The maximum sequence length in our dataset is 512. Therefore, we see that the maximum length of the sequences is 512.

## Dealing with truncated answers

Once we tokenize our data, we need to perform one more data processing step. 


- In the original dataset the `answer_start` and `answer_end` denote the `character-level position` of the answer. But in the model, since we deal in tokens we need the` token-level position` of the answer. 

- For that, we will use the `char_to_token` function in the `tokenizer`. It will convert the character index to a token index.

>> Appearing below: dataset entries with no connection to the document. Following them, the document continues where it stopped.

/-- Strands whose converter channels run under a plan: a strand that failed calibration runs none (R93), nor does one of a
tile without converter power (R90). -/
def GovView.strands (v : GovView) (r : RPlan) : List Nat :=
  (List.range v.c.strands).filter fun g => v.d.strandRuns r g && v.d.conv.power.getD (g / 8) false

/-- Whether every uplink and TDD segment is gated: the donor side then transmits nothing. -/
def GovView.upGated (v : GovView) (r : RPlan) : Bool :=
  let segs := ((v.d.plan.committed.map (·.segs)).getD [])
  let ups := ((List.range segs.length).zip segs).filter fun e => e.2.has 1 && !r.segShed e.1
  !ups.isEmpty && ups.all fun e => v.d.gated v.m e.2 v.c.time.sfn v.c.time.tif

/-- Strands with a running test signal. -/
def GovView.testing (v : GovView) : List Nat := (v.d.conv.tests.filter fun t => !t.ended).map (·.g)

/-- The energy of the converter tiles and channels. -/
def GovView.tileEnergy (v : GovView) (r : RPlan) : Nat :=
  let on := v.strands r
  let tx := (on.filter fun g => !(v.d.side g == 1 && v.upGated r)) ++ v.testing.filter fun g => !decide (g ∈ on)
  let tiles := ((on ++ tx).map fun g => g / 8).dedup
  tiles.length * (75 * eMj / 100) + on.length * (375 * eMj / 1000) + tx.length * (3125 * eMj / 10000)

/-- The capture rate that a plan holds, bit/s. -/
def GovView.capRate (v : GovView) (r : RPlan) : Nat :=
  ((List.range 16).map fun i =>
    let b := v.d.ldl.caps.getD i default
    if b.writing && !r.item1 3 i then b.rate else 0).sum

/-- The energy that no hawser clock touches, but for the Lay work. Matching is priced into every plan (R369). -/
def GovView.fixedEnergy (v : GovView) (r : RPlan) : Nat :=
  let rate := v.capRate r
  13 * eMj + 4 * eMj + rate * 50000 + (v.d.splice.linkUp.countP id) * eMj + 8 * (54375 * eMj / 100000) +
    (v.d.reef.dramBytes + rate / 16000) * (eMj / 10000000) +
    v.c.hawsers * (4 * eMj / 10 + if bookRuns v.m && !r.bookShed then 3 * eMj / 10 else 0)

/-! ## Hawser clock settings (R364, R365) -/

/-- The energy of hawser h at a setting: its base, yarn chains and cancellers (Table REF-3, Table REF-4). -/
def GovView.hawserEnergy (v : GovView) (r : RPlan) (h : Nat) (k : Clock) : Nat :=
  let units := v.yarns2 r h * (75 * eUj / 100) + v.cancLoad r h * 610351562500
  let fbase := if k.1 = 1 then 10 else if k.1 = 2 then 6 else 4
  let funit := if k.1 = 1 then 100 else if k.1 = 2 then 70 else 55
  2876 * eMj / 1000 / 320 * fbase * (32 - k.2) + units / 100 * funit

/-- The limits of a setting: yarn credits and canceller load. -/
def clockCredits (k : Clock) : Nat := 256 * (16 - k.2) / k.1
def clockTaps (k : Clock) : Nat := 32768 * (16 - k.2) / k.1

/-- Whether hawser h's load fits a setting. -/
def GovView.fits (v : GovView) (r : RPlan) (h : Nat) (k : Clock) : Bool :=
  decide (v.credLoad r h ≤ clockCredits k) && decide (v.cancLoad r h ≤ clockTaps k)

/-- Every setting, the higher capacities first. -/
def allClocks : List Clock := [1, 2, 4].flatMap fun d => (List.range 9).map fun k => (d, k)

/-- Of two settings the one of lower energy, and on equal energy the one of higher capacity. -/
def betterClock (a b : Nat × Clock) : Nat × Clock :=
  if b.1 < a.1 ∨ (b.1 = a.1 ∧ clockCap a.2 < clockCap b.2) then b else a

/-- The setting of hawser h under a ceiling; the ceiling itself where nothing fits. -/
def GovView.pickClock (v : GovView) (r : RPlan) (h : Nat) (ceil : Clock) : Clock :=
  match (allClocks.filter fun k => clockWithin ceil k && v.fits r h k).map fun k => (v.hawserEnergy r h k, k) with
  | [] => ceil
  | x :: xs => (xs.foldl betterClock x).2

/-- The energy of a plan at its settings. -/
def GovView.energy (v : GovView) (r : RPlan) : Nat :=
  let clocks := (List.range v.c.hawsers).map fun h => v.hawserEnergy r h (r.clocks.getD h (1, 0))
  v.fixedEnergy r + (if v.d.mem.gated then 0 else v.tileEnergy r + v.layEnergy r + clocks.sum)

/-- A plan with its clocks refitted and its energy computed. -/
def GovView.refit (v : GovView) (ceil : Clock) (r : RPlan) : RPlan :=
  let clocks := (List.range 8).map fun h => if h < v.c.hawsers then v.pickClock r h ceil else (1, 0)
  let r : RPlan := { r with clocks := clocks }
  { r with energy := v.energy r }

/-! ## The shedding order (R371, R372) -/

/-- A plan with one more item shed. -/
def RPlan.push (r : RPlan) (step kind num hawser tick : Nat) : RPlan :=
  let s : Shed := { step := step, kind := kind, num := num, hawser := hawser, since := tick }
  { r with shed := r.shed ++ [s] }

/-- The step 1 items that remain, in their order, as (kind, number); `on` restricts them to measurement yarns
of a hawser. -/
def GovView.step1 (v : GovView) (r : RPlan) (on : Option Nat) : List (Nat × Nat) :=
  let has (owner tag : Nat) : Bool := match on with
    | none => true
    | some h => v.myarns.any fun y => y.owner == owner && (owner == 4 || y.tag == tag) && y.g / 16 == h
  let snaps := (v.d.ldl.snaps.filter fun x => x.shed == 0).map fun x => (0, x.key)
  let learn : List (Nat × Nat) := if v.d.can.learn.isSome ∧ on.isNone then [(1, 0)] else []
  let cal : List (Nat × Nat) := if v.d.beams.arrayCal.isSome then [(2, 0)] else []
  let caps := ((List.range 16).reverse.filter fun i => (v.d.ldl.caps.getD i default).writing).map fun i => (3, i)
  let subs := (sortBy (fun a b => decide (b ≤ a))
    ((v.d.ldl.subs.filter fun s => s.a.src == 3 && !s.idle).map fun s => s.a.subId)).map fun i => (4, i)
  (snaps ++ learn ++ cal ++ caps ++ subs).filter fun e =>
    !r.item1 e.1 e.2 && (e.1 == 1 || has (if e.1 = 0 then 3 else if e.1 = 2 then 4 else if e.1 = 3 then 2 else 1) e.2)
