/-! ## Fields that a read clears (R524) -/

/-- The device part after a read of an offset below 0x7000. -/
def Dev.readClears (d : Dev) (off : Nat) : Dev :=
  if off = 0x24 then { d with boot := { d.boot with blkCnt := 0 } }
  else if off = 0x60 then { d with conv := { d.conv with syncIgn := 0 } }
  else if off = 0x68 then { d with lyd := { d.lyd with lateSw := 0, crcErr := 0 } }
  else if off = 0x98 then { d with prt := { d.prt with niLate := 0, niBad := 0, devMute := 0 } }
  else if off = 0xC8 then { d with book := { d.book with nbrDrop := 0 } }
  else if off = 0xD0 then { d with mem := { d.mem with bbColl := List.replicate 4 0 } }
  else if off = 0xD4 then
    { d with mem := { d.mem with sramCor := 0, sramUnc := 0, busErr := 0, dramCor := 0, dramUnc := 0 } }
  else if off = 0x110C then { d with host := { d.host with dbErrCnt := 0 } }
  else if off = 0x201C then { d with stop := { d.stop with raises := 0, merged := 0 } }
  else if off = 0x502C then { d with reef := { d.reef with commitCut := 0, underCnt := 0, capFit := 0 } }
  else if off = 0x6000 then { d with ldl := { d.ldl with noval := 0, snapShed := 0 } }
  else if off = 0x6008 then { d with ldl := { d.ldl with gapCnt := 0, trigCnt := 0 } }
  else d

/-- The counts of a hawser after a read of an offset in its block. -/
def HwsA.readClears (a : HwsA) (off : Nat) : HwsA :=
  if off = 0x04 then { a with steerSw := 0, noSlot := 0, steerDrop := 0, wsat := 0 }
  else if off = 0x08 then { a with solveRej := 0, tapsCut := 0, coupChg := 0, importLoss := 0 }
  else if off = 0x0C then { a with tripA := 0, tripB := 0 }
  else if off = 0x28 then { a with coll0 := 0, coll1 := 0, coll2 := 0, eccCor := 0, busErr := 0 }
  else a
def HwsB.readClears (b : HwsB) (off : Nat) : HwsB :=
  if off = 0x10 then { b with freezeCnt := 0, decayCnt := 0, fadeCnt := 0 }
  else if off = 0x14 then { b with umLoop := 0, umNoise := 0, umPower := 0, umRange := 0 }
  else if off = 0x18 then { b with matched := 0, unmatch := 0 }
  else if off = 0x1C then { b with collide := 0, ambig := 0, late := 0, short := 0 }
  else if off = 0x20 then { b with noRoom := 0, miss := 0 }
  else b

/-- The counts of a strand after a read of an offset in its block. -/
def Strand.readClears (x : Strand) (off : Nat) : Strand :=
  if off = 0x08 then { x with ovr := 0 } else if off = 0x0C then { x with txClip := 0 } else x

/-- The state after a read of an offset: cleared-by-read fields of that register are 0 (R524). -/
def State.readClears (s : State) (off : Nat) : State :=
  if 0x1000 ≤ off ∧ off < 0x10C0 ∧ off % 0x20 = 0x14 then
    let k := (off - 0x1000) / 0x20
    let r := s.ring k
    s.setRing k { r with drop := 0 }
  else if off < 0x7000 then { s with dev := s.dev.readClears off }
  else if 0x10000 ≤ off ∧ off < 0x18000 then
    let h := (off - 0x10000) / 0x1000
    let o := off % 0x1000
    if s.ctx.hawsers ≤ h then s
    else { s with dev := (s.dev.onHwsA h fun a => a.readClears o).onHwsB h fun b => b.readClears o }
  else if 0x20000 ≤ off ∧ off < 0x28000 then
    let g := (off - 0x20000) / 0x100
    let o := off % 0x100
    if s.ctx.strands ≤ g then s
    else
      let strands := s.dev.conv.strands.modify g fun x => x.readClears o
      { s with dev := { s.dev with conv := { s.dev.conv with strands := strands } } }
  else s

/-- What the host's read returned. -/
def State.returns (s : State) (w : Word) : State := { s with dev := { s.dev with host := { s.dev.host with read := w } } }
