/-- The timing counters stay within the ranges of Table TCK-3, from every state that meets them (R44). -/
def Obligations.CountersStayInRange : Prop :=
  ∀ (s t : State), s.time.InRange → step s = .next t → t.time.InRange

/-- The six rings keep 32-bit indices, and none ever holds more entries than its size, whatever the host writes to
its doorbells and its configuration (R495, R498, R499, R502). -/
def Obligations.RingsStayBounded : Prop :=
  ∀ (s t : State), s.RingsOk → step s = .next t → t.RingsOk

/-- The pinned region never outgrows its 1 MB (R477, Table STP-5). -/
def Obligations.PinnedRegionStaysBounded : Prop :=
  ∀ (s t : State), s.PinnedOk → step s = .next t → t.PinnedOk

/-- LATCHED ends only at power-on: every command but power-good and the losses of power before it leaves the
module in LATCHED, a reset request and a Stopper chip reset included (R404, R430). -/
def Obligations.LatchedUntilPowerOn : Prop :=
  ∀ (c : Instr) (s t : State), s.modes.mode = .latched → cyclesPower c = false → exec c s = .next t →
    t.modes.mode = .latched

/-- SETUP_LOCK: a write sets it with bit 0 and stores no other bit; once it is 1 no command changes any setup
register, SETUP_LOCK itself included, except that the resets of power-on, chip reset and lifecycle change return
all of them to their reset values; a warm reset keeps them (R527). -/
def Obligations.SetupLockHoldsUntilReset : Prop :=
  (∀ (v : Word) (s : State), s.setup.locked = false →
    exec (.setupLock v) s = .next { s with setup := { s.setup with lock := v &&& 1#32 } }) ∧
  (∀ (c : Instr) (s t : State), s.setup.locked = true → exec c s = .next t →
    t.setup = s.setup ∨ (resetsSetup c = true ∧ t.setup = Setup.reset ∧ t.modes.mode = .reset))

/-- A read of BWL_TICK_CNT returns the tick count and latches TIF, SFN and HFC of the same tick into the shadows;
BWL_TICK_POS and BWL_HFC return the shadows; no other command changes them, but a reset of the module (R46). -/
def Obligations.TickCountReadLatchesShadows : Prop :=
  (∀ s : State, ∃ t, exec .tickCntRead s = .next t ∧ t.dev.host.read = s.reg 0x40 ∧
    t = { s with
      time := { s.time with shTif := s.time.tif, shSfn := s.time.sfn, shHfc := s.time.hfc }
      dev := { s.dev with host := { s.dev.host with read := s.reg 0x40 } } }) ∧
  (∀ s : State, s.time.shTif < 32 → s.time.shSfn < 1024 → s.time.shHfc < two32 →
    (s.reg 0x44).field 0 5 = s.time.shTif ∧ (s.reg 0x44).field 5 10 = s.time.shSfn ∧
      (s.reg 0x48).toNat = s.time.shHfc) ∧
  (∀ (c : Instr) (s t : State), readsTickCnt c = false → exec c s = .next t →
    (t.time.shTif = s.time.shTif ∧ t.time.shSfn = s.time.shSfn ∧ t.time.shHfc = s.time.shHfc) ∨
      t.modes.mode = .reset)

/-- The lifecycle state changes only along the transitions of Table STP-11, one at a time: the change is then
pending, and while one is pending no other follows (R484, R485, R488). -/
def Obligations.LifecycleFollowsItsTransitions : Prop :=
  ∀ (c : Instr) (s t : State), exec c s = .next t →
    t.nv.life = s.nv.life ∨
      (s.nv.lifeFrom = none ∧ (lifeTransition s.nv.life t.nv.life).isSome = true ∧ t.nv.lifeFrom = some s.nv.life)

/-- TIME_FLOOR never falls, through every command and every reset (R266). -/
def Obligations.TimeFloorNeverFalls : Prop :=
  ∀ (c : Instr) (s t : State), exec c s = .next t → s.nv.timeFloor ≤ t.nv.timeFloor

/-- Every host command that fits its fields is spelled by a descriptor, and that descriptor spells it back, with
each operand at every value its field admits (R500, Table HST-8). -/
def Obligations.DescriptorsSpellTheirCommands : Prop :=
  ∀ (i : Instr) (d : Descriptor), wellFormed i = true → descriptorOf i = some d →
    dlenOk d.dlen = true ∧ d.args.length = 40 ∧ ∃ cidx, commandOf cidx d = some i
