/-! ### lydClk -/

@[simp] theorem Dev.lydClk_use (d : Dev) (conv : Nat) (on : Bool) : (d.lydClk conv on).use = d.use := by
  unfold Dev.lydClk; (try dsimp only); (repeat' split) <;> simp
@[simp] theorem Dev.lydClk_pend (d : Dev) (conv : Nat) (on : Bool) : (d.lydClk conv on).pend = d.pend := by
  unfold Dev.lydClk; (try dsimp only); (repeat' split) <;> simp
@[simp] theorem Dev.lydClk_ptr (d : Dev) (conv : Nat) (on : Bool) : (d.lydClk conv on).ptr = d.ptr := by
  unfold Dev.lydClk; (try dsimp only); (repeat' split) <;> simp
@[simp] theorem Dev.lydClk_conv (d : Dev) (conv : Nat) (on : Bool) : (d.lydClk conv on).conv = d.conv := by
  unfold Dev.lydClk; (try dsimp only); (repeat' split) <;> simp
@[simp] theorem Dev.lydClk_plan (d : Dev) (conv : Nat) (on : Bool) : (d.lydClk conv on).plan = d.plan := by
  unfold Dev.lydClk; (try dsimp only); (repeat' split) <;> simp
@[simp] theorem Dev.lydClk_clk (d : Dev) (conv : Nat) (on : Bool) : (d.lydClk conv on).clk = d.clk := by
  unfold Dev.lydClk; (try dsimp only); (repeat' split) <;> simp
@[simp] theorem Dev.lydClk_prt (d : Dev) (conv : Nat) (on : Bool) : (d.lydClk conv on).prt = d.prt := by
  unfold Dev.lydClk; (try dsimp only); (repeat' split) <;> simp
@[simp] theorem Dev.lydClk_beams (d : Dev) (conv : Nat) (on : Bool) : (d.lydClk conv on).beams = d.beams := by
  unfold Dev.lydClk; (try dsimp only); (repeat' split) <;> simp
@[simp] theorem Dev.lydClk_can (d : Dev) (conv : Nat) (on : Bool) : (d.lydClk conv on).can = d.can := by
  unfold Dev.lydClk; (try dsimp only); (repeat' split) <;> simp
@[simp] theorem Dev.lydClk_osc (d : Dev) (conv : Nat) (on : Bool) : (d.lydClk conv on).osc = d.osc := by
  unfold Dev.lydClk; (try dsimp only); (repeat' split) <;> simp
@[simp] theorem Dev.lydClk_bel (d : Dev) (conv : Nat) (on : Bool) : (d.lydClk conv on).bel = d.bel := by
  unfold Dev.lydClk; (try dsimp only); (repeat' split) <;> simp
@[simp] theorem Dev.lydClk_book (d : Dev) (conv : Nat) (on : Bool) : (d.lydClk conv on).book = d.book := by
  unfold Dev.lydClk; (try dsimp only); (repeat' split) <;> simp
@[simp] theorem Dev.lydClk_ldl (d : Dev) (conv : Nat) (on : Bool) : (d.lydClk conv on).ldl = d.ldl := by
  unfold Dev.lydClk; (try dsimp only); (repeat' split) <;> simp
@[simp] theorem Dev.lydClk_reef (d : Dev) (conv : Nat) (on : Bool) : (d.lydClk conv on).reef = d.reef := by
  unfold Dev.lydClk; (try dsimp only); (repeat' split) <;> simp
@[simp] theorem Dev.lydClk_thm (d : Dev) (conv : Nat) (on : Bool) : (d.lydClk conv on).thm = d.thm := by
  unfold Dev.lydClk; (try dsimp only); (repeat' split) <;> simp
@[simp] theorem Dev.lydClk_mem (d : Dev) (conv : Nat) (on : Bool) : (d.lydClk conv on).mem = d.mem := by
  unfold Dev.lydClk; (try dsimp only); (repeat' split) <;> simp
@[simp] theorem Dev.lydClk_stop (d : Dev) (conv : Nat) (on : Bool) : (d.lydClk conv on).stop = d.stop := by
  unfold Dev.lydClk; (try dsimp only); (repeat' split) <;> simp
@[simp] theorem Dev.lydClk_log (d : Dev) (conv : Nat) (on : Bool) : (d.lydClk conv on).log = d.log := by
  unfold Dev.lydClk; (try dsimp only); (repeat' split) <;> simp
@[simp] theorem Dev.lydClk_host (d : Dev) (conv : Nat) (on : Bool) : (d.lydClk conv on).host = d.host := by
  unfold Dev.lydClk; (try dsimp only); (repeat' split) <;> simp
@[simp] theorem Dev.lydClk_qual (d : Dev) (conv : Nat) (on : Bool) : (d.lydClk conv on).qual = d.qual := by
  unfold Dev.lydClk; (try dsimp only); (repeat' split) <;> simp
@[simp] theorem Dev.lydClk_boot (d : Dev) (conv : Nat) (on : Bool) : (d.lydClk conv on).boot = d.boot := by
  unfold Dev.lydClk; (try dsimp only); (repeat' split) <;> simp
@[simp] theorem Dev.lydClk_splice (d : Dev) (conv : Nat) (on : Bool) : (d.lydClk conv on).splice = d.splice := by
  unfold Dev.lydClk; (try dsimp only); (repeat' split) <;> simp
@[simp] theorem Dev.lydClk_tapes (d : Dev) (conv : Nat) (on : Bool) : (d.lydClk conv on).tapes = d.tapes := by
  unfold Dev.lydClk; (try dsimp only); (repeat' split) <;> simp
@[simp] theorem Dev.lydClk_hwsA (d : Dev) (conv : Nat) (on : Bool) : (d.lydClk conv on).hwsA = d.hwsA := by
  unfold Dev.lydClk; (try dsimp only); (repeat' split) <;> simp
@[simp] theorem Dev.lydClk_hwsB (d : Dev) (conv : Nat) (on : Bool) : (d.lydClk conv on).hwsB = d.hwsB := by
  unfold Dev.lydClk; (try dsimp only); (repeat' split) <;> simp
@[simp] theorem Dev.lydClk_free (d : Dev) (conv : Nat) (on : Bool) : (d.lydClk conv on).free = d.free := by
  unfold Dev.lydClk; (try dsimp only); (repeat' split) <;> simp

- Because we are enforcing a maximum sequence length of 512, some answers will be inevitably truncated if they are present after the 512th token. Although this is rare, we still need to take care of this as it can result in numerical errors otherwise. Therefore, if the positions are `None` (i.e. couldn't find the answer), it is set to the maximum position.

In [13]:
# def replace_char_with_token_indices(encodings, answers):
#     start_positions = []
#     end_positions = []
#     n_updates = 0
    
#     # Go through all the answers
#     for i in range(len(answers)):
#         # if answers[i]['text']=='':
#         #     continue
        
#         # get the token position for both start & end char positions
#         start_positions.append(encodings.char_to_token(i, answers[i]['answer_start']))
        
#         end_positions.append(encodings.char_to_token(i, answers[i]['answer_end']-1))
        
        
#         if start_positions[-1] is None or end_positions[-1] is None:
#             n_updates += 1
            
#         # if start position is None, the answer passage has been truncated
#         # In the guide, https://huggingface.co/transformers/custom_datasets.html#qa-squad
#         # they set it to model_max_length, but this will result in NaN losses as the last
#         # available label is model_max_length-1 (zero-indexed)
        
#         if start_positions[-1] is None:
#             start_positions[-1] = tokenizer.model_max_length - 1
            
#         if end_positions[-1] is None:
#             end_positions[-1] = tokenizer.model_max_length - 1
            
#     print("{}/{} had answers truncated".format(n_updates, len(answers)))
    
#     encodings.update({'start_positions': start_positions, 'end_positions': end_positions})

In [7]:
def replace_char_with_token_indices(encodings, answers):
    start_positions = []
    end_positions = []
    n_updates = 0

    # Go through all the answers
    for i in range(len(answers)):
        if pd.notna(answers[i]['answer_start']) and pd.notna(answers[i]['answer_end']):
            # get the token position for both start & end char positions
            start_positions.append(encodings.char_to_token(i, answers[i]['answer_start']))
            end_positions.append(encodings.char_to_token(i, answers[i]['answer_end'] - 1))
        else:
            # Handle the case where the answer is empty or the positions are NaN
            start_positions.append(None)
            end_positions.append(None)

        if start_positions[-1] is None or end_positions[-1] is None:
            n_updates += 1

        # if start position is None, the answer passage has been truncated
        # In this case, you can set it to some specific value or leave it as None
        # Here, we set it to model_max_length - 1 if it's None
        if start_positions[-1] is None:
            start_positions[-1] = tokenizer.model_max_length - 1

        if end_positions[-1] is None:
            end_positions[-1] = tokenizer.model_max_length - 1

    print("{}/{} had answers truncated".format(n_updates, len(answers)))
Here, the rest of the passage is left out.